====== Source information
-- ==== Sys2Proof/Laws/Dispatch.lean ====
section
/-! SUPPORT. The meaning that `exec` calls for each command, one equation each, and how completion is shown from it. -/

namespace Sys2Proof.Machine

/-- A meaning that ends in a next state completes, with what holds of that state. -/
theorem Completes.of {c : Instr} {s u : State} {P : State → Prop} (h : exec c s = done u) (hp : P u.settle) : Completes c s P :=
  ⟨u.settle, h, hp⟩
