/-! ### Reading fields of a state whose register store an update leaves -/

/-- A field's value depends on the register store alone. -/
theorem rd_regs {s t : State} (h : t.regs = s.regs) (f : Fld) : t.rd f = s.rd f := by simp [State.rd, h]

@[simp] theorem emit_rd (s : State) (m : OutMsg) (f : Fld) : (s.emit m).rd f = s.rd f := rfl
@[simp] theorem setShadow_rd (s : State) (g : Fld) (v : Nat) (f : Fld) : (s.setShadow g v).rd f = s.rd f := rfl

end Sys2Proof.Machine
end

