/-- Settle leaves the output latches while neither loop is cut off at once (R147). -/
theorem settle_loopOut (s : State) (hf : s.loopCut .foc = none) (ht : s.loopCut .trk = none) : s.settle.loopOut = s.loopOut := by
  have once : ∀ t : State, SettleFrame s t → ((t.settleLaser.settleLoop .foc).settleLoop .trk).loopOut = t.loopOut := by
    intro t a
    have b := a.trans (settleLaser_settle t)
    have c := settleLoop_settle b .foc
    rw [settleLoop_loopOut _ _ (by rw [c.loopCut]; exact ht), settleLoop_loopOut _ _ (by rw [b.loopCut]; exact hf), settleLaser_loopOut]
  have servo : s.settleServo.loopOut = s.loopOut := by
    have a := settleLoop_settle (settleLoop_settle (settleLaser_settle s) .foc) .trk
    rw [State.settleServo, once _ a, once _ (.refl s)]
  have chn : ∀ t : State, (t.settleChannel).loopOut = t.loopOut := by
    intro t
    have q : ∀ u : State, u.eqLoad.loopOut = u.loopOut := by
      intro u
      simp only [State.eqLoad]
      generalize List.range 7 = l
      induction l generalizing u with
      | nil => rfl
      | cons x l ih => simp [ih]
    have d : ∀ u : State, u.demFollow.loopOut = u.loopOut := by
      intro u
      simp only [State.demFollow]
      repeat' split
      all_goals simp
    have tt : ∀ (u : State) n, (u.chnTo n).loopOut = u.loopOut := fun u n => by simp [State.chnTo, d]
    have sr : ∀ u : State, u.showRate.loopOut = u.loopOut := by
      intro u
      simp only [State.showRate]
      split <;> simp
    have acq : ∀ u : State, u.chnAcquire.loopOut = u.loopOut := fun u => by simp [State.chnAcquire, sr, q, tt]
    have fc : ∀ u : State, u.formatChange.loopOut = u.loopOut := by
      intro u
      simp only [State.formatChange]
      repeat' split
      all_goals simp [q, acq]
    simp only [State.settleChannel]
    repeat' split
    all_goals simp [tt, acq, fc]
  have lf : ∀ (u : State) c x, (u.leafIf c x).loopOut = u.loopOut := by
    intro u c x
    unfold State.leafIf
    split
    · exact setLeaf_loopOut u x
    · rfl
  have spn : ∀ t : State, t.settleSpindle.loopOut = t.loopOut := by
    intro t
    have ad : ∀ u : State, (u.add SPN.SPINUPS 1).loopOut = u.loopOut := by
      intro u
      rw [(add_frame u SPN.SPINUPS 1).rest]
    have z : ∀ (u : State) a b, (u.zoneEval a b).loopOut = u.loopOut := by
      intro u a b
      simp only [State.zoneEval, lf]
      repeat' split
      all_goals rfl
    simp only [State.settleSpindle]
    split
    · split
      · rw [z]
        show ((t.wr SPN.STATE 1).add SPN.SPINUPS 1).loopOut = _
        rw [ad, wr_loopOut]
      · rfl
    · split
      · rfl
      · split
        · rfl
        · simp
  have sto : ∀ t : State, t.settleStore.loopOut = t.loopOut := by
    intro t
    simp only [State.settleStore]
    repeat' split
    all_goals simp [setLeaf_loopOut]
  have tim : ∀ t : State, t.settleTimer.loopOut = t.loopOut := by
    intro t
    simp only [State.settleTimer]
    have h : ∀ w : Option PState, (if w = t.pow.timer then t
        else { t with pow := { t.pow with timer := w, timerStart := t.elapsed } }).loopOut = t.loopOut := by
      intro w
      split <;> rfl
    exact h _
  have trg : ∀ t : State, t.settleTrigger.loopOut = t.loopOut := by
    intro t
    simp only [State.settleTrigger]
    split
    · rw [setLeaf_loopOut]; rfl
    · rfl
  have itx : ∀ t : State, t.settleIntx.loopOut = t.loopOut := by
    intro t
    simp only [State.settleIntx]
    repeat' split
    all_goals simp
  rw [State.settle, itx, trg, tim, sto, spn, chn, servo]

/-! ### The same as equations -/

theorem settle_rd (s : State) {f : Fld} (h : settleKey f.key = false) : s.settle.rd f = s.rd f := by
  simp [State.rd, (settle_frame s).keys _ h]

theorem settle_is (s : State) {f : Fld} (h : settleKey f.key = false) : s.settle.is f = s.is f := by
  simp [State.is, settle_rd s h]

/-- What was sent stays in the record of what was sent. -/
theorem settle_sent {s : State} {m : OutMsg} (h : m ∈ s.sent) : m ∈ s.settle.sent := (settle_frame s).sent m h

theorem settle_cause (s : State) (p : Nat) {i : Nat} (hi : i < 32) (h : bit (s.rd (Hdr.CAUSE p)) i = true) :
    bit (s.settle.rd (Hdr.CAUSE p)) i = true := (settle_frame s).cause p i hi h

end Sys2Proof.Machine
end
============
→ What you will do:
Going through the listing above, copy out every line that has the string "settleKey".

→ Result of the task:
theorem settle_rd (s : State) {f : Fld} (h : settleKey f.key = false) : s.settle.rd f = s.rd f := by
theorem settle_is (s : State) {f : Fld} (h : settleKey f.key = false) : s.settle.is f = s.is f := by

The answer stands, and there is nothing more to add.